Formation of Contract in UK Law

Leading Cases
  • Trentham (G Percy) Ltd v Archital Luxfer Ltd
    • Court of Appeal
    • 20 Jul 1992

    The fact that the transaction was performed on both sides will often make it unrealistic to argue that there was no intention to enter into legal relations. It will often make it difficult to submit that the contract is void for vagueness or uncertainty. Specifically, the fact that the transaction is executed makes it easier to imply a term resolving any uncertainty, or, alternatively, it may make it possible to treat a matter not finalised in negotiations as inessential.

    One must not lose sight of the commercial character of the transaction. It is not a case where there was a continuing stipulation that a contract would only come into existence if a written agreement was concluded. But I am, in any event, satisfied that in this fully executed transaction a contract came into existence during performance even if it cannot be precisely analysed in terms of offer and acceptance.

  • Whitworth Street Estates (Manchester) Ltd v James Miller and Partners Ltd
    • House of Lords
    • 03 Mar 1970

    I must say that I had thought that it is now well settled that it is not legitimate to use as an aid in the construction of the contract anything which the parties said or did after it was made. Otherwise one might have the result that a contract meant one thing the day it was signed, but by reason of subsequent events meant something different a month or a year later.

    In my opinion, once it was seen that the parties had made no express choice of law, the correct course was to ascertain from all relevant contemporary circumstances including, but not limited to, what the parties said or did at the time, what intention ought to be imputed to them on the formation of the contract. Unless it were to found an estoppel or a subsequent agreement, I do not think that subsequent conduct can be relevant to this question.

  • RTS Flexible Systems Ltd v Molkerei Alois Muller GmbH & Company KG
    • Supreme Court
    • 21 Jul 2010

    Whether there is a binding contract between the parties and, if so, upon what terms depends upon what they have agreed. It depends not upon their subjective state of mind, but upon a consideration of what was communicated between them by words or conduct, and whether that leads objectively to a conclusion that they intended to create legal relations and had agreed upon all the terms which they regarded or the law requires as essential for the formation of legally binding relations.

  • Wickman Machine Tool Sales Ltd v L. Schuler A.G.
    • House of Lords
    • 04 Abr 1973

    The fact that a particular construction leads to a very unreasonable result must be a relevant consideration. The more unreasonable the result the more unlikely it is that the parties can have intended it, and if they do intend it the more necessary it is that they shall make that intention abundantly clear.

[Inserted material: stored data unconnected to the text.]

theorem same_pending {μ : Mask} {s t : State} (h : hide μ t = hide μ s) : t.pending = s.pending := by
  simpa [hide] using congrArg State.pending h
theorem same_fuses {μ : Mask} {s t : State} (h : hide μ t = hide μ s) : t.fuses = s.fuses := by
  simpa [hide] using congrArg State.fuses h
theorem same_free {μ : Mask} {s t : State} (h : hide μ t = hide μ s) (hm : μ.free = false) : t.free = s.free := by
  simpa [hide, hm] using congrArg State.free h
theorem same_out {μ : Mask} {s t : State} (h : hide μ t = hide μ s) (hm : μ.out = false) : t.out = s.out := by
  simpa [hide, hm] using congrArg State.out h
theorem same_slot {μ : Mask} {s t : State} (h : hide μ t = hide μ s) (hm : μ.slot = false) : t.slot = s.slot := by
  simpa [hide, hm] using congrArg State.slot h
theorem same_porSlot {μ : Mask} {s t : State} (h : hide μ t = hide μ s) (hm : μ.porSlot = false) : t.porSlot = s.porSlot := by
  simpa [hide, hm] using congrArg State.porSlot h
theorem same_cpx {μ : Mask} {s t : State} (h : hide μ t = hide μ s) (hm : μ.cpx = false) : t.cpx = s.cpx := by
  simpa [hide, hm] using congrArg State.cpx h
theorem same_whl {μ : Mask} {s t : State} (h : hide μ t = hide μ s) (hm : μ.whl = false) : t.whl = s.whl := by
  simpa [hide, hm] using congrArg State.whl h
theorem same_flt {μ : Mask} {s t : State} (h : hide μ t = hide μ s) (hm : μ.flt = false) : t.flt = s.flt := by
  simpa [hide, hm] using congrArg State.flt h
theorem same_hif {μ : Mask} {s t : State} (h : hide μ t = hide μ s) (hm : μ.hif = false) : t.hif = s.hif := by
  simpa [hide, hm] using congrArg State.hif h
theorem same_coil {μ : Mask} {s t : State} (h : hide μ t = hide μ s) (hm : μ.coil = false) : t.coil = s.coil := by
  simpa [hide, hm] using congrArg State.coil h
theorem same_rtc {μ : Mask} {s t : State} (h : hide μ t = hide μ s) (hm : μ.rtc = false) : t.rtc = s.rtc := by
  simpa [hide, hm] using congrArg State.rtc h
theorem same_afe {μ : Mask} {s t : State} (h : hide μ t = hide μ s) (hm : μ.afe = false) : t.afe = s.afe := by
  simpa [hide, hm] using congrArg State.afe h
theorem same_dec {μ : Mask} {s t : State} (h : hide μ t = hide μ s) (hm : μ.dec = false) : t.dec = s.dec := by
  simpa [hide, hm] using congrArg State.dec h
theorem same_pnt {μ : Mask} {s t : State} (h : hide μ t = hide μ s) (hm : μ.pnt = false) : t.pnt = s.pnt := by
  simpa [hide, hm] using congrArg State.pnt h
theorem same_pq {μ : Mask} {s t : State} (h : hide μ t = hide μ s) (hm : μ.pq = false) : t.pq = s.pq := by
  simpa [hide, hm] using congrArg State.pq h
theorem same_cal {μ : Mask} {s t : State} (h : hide μ t = hide μ s) (hm : μ.cal = false) : t.cal = s.cal := by
  simpa [hide, hm] using congrArg State.cal h
theorem same_trf {μ : Mask} {s t : State} (h : hide μ t = hide μ s) (hm : μ.trf = false) : t.trf = s.trf := by
  simpa [hide, hm] using congrArg State.trf h
theorem same_crd {μ : Mask} {s t : State} (h : hide μ t = hide μ s) (hm : μ.crd = false) : t.crd = s.crd := by
  simpa [hide, hm] using congrArg State.crd h
theorem same_sgr {μ : Mask} {s t : State} (h : hide μ t = hide μ s) (hm : μ.sgr = false) : t.sgr = s.sgr := by
  simpa [hide, hm] using congrArg State.sgr h
theorem same_tmp {μ : Mask} {s t : State} (h : hide μ t = hide μ s) (hm : μ.tmp = false) : t.tmp = s.tmp := by
  simpa [hide, hm] using congrArg State.tmp h
theorem same_boot {μ : Mask} {s t : State} (h : hide μ t = hide μ s) (hm : μ.boot = false) (hs : μ.bootSt = false) : t.boot = s.boot := by
  have h1 : { t.boot with st := t.boot.st } = { s.boot with st := s.boot.st } := by simpa [hide, hm, hs] using congrArg State.boot h
  exact h1
theorem same_bootSt {μ : Mask} {s t : State} (h : hide μ t = hide μ s) (hs : μ.bootSt = false) : t.boot.st = s.boot.st := by
  simpa [hide, hs] using congrArg (fun u => u.boot.st) h
theorem same_bootRest {μ : Mask} {s t : State} (h : hide μ t = hide μ s) (hm : μ.boot = false) :
    { t.boot with st := .off } = { s.boot with st := .off } := by
  have h1 := congrArg (fun u : State => { u.boot with st := .off }) h
  simpa [hide, hm] using h1
theorem same_nvs {μ : Mask} {s t : State} (h : hide μ t = hide μ s) (hm : μ.nvs = false) (hs : μ.store = false) : t.nvs = s.nvs := by
  have h1 : { t.nvs with recs := t.nvs.recs, images := t.nvs.images, dirty := t.nvs.dirty, spread := t.nvs.spread } =
      { s.nvs with recs := s.nvs.recs, images := s.nvs.images, dirty := s.nvs.dirty, spread := s.nvs.spread } := by
    simpa [hide, hm, hs] using congrArg State.nvs h
  exact h1
theorem same_recs {μ : Mask} {s t : State} (h : hide μ t = hide μ s) (hs : μ.store = false) : t.nvs.recs = s.nvs.recs := by
  simpa [hide, hs] using congrArg (fun u => u.nvs.recs) h
theorem same_images {μ : Mask} {s t : State} (h : hide μ t = hide μ s) (hs : μ.store = false) : t.nvs.images = s.nvs.images := by
  simpa [hide, hs] using congrArg (fun u => u.nvs.images) h
theorem same_spread {μ : Mask} {s t : State} (h : hide μ t = hide μ s) (hs : μ.store = false) : t.nvs.spread = s.nvs.spread := by
  simpa [hide, hs] using congrArg (fun u => u.nvs.spread) h
theorem same_jtag {μ : Mask} {s t : State} (h : hide μ t = hide μ s) (hm : μ.jtag = false) : t.pin.jtag = s.pin.jtag := by
  simpa [hide, hm] using congrArg (fun u => u.pin.jtag) h
theorem same_pin {μ : Mask} {s t : State} (h : hide μ t = hide μ s) (hm : μ.pin = false) (hj : μ.jtag = false) : t.pin = s.pin := by
  have h1 : { t.pin with jtag := t.pin.jtag } = { s.pin with jtag := s.pin.jtag } := by simpa [hide, hm, hj] using congrArg State.pin h
  exact h1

  • Crabb v Arun District Council
    • Court of Appeal
    • 23 Jul 1975

    Short of an actual promisye, if he, by his words or conduct, so behaves as to lead another to believe that he will not insist on his strict legal rights — knowing or intending that the other will act on that belief — and he does so act, that again will raise an equity in favour of the other: and it is for a Court of Equity to say in what way the equity may besatisfied.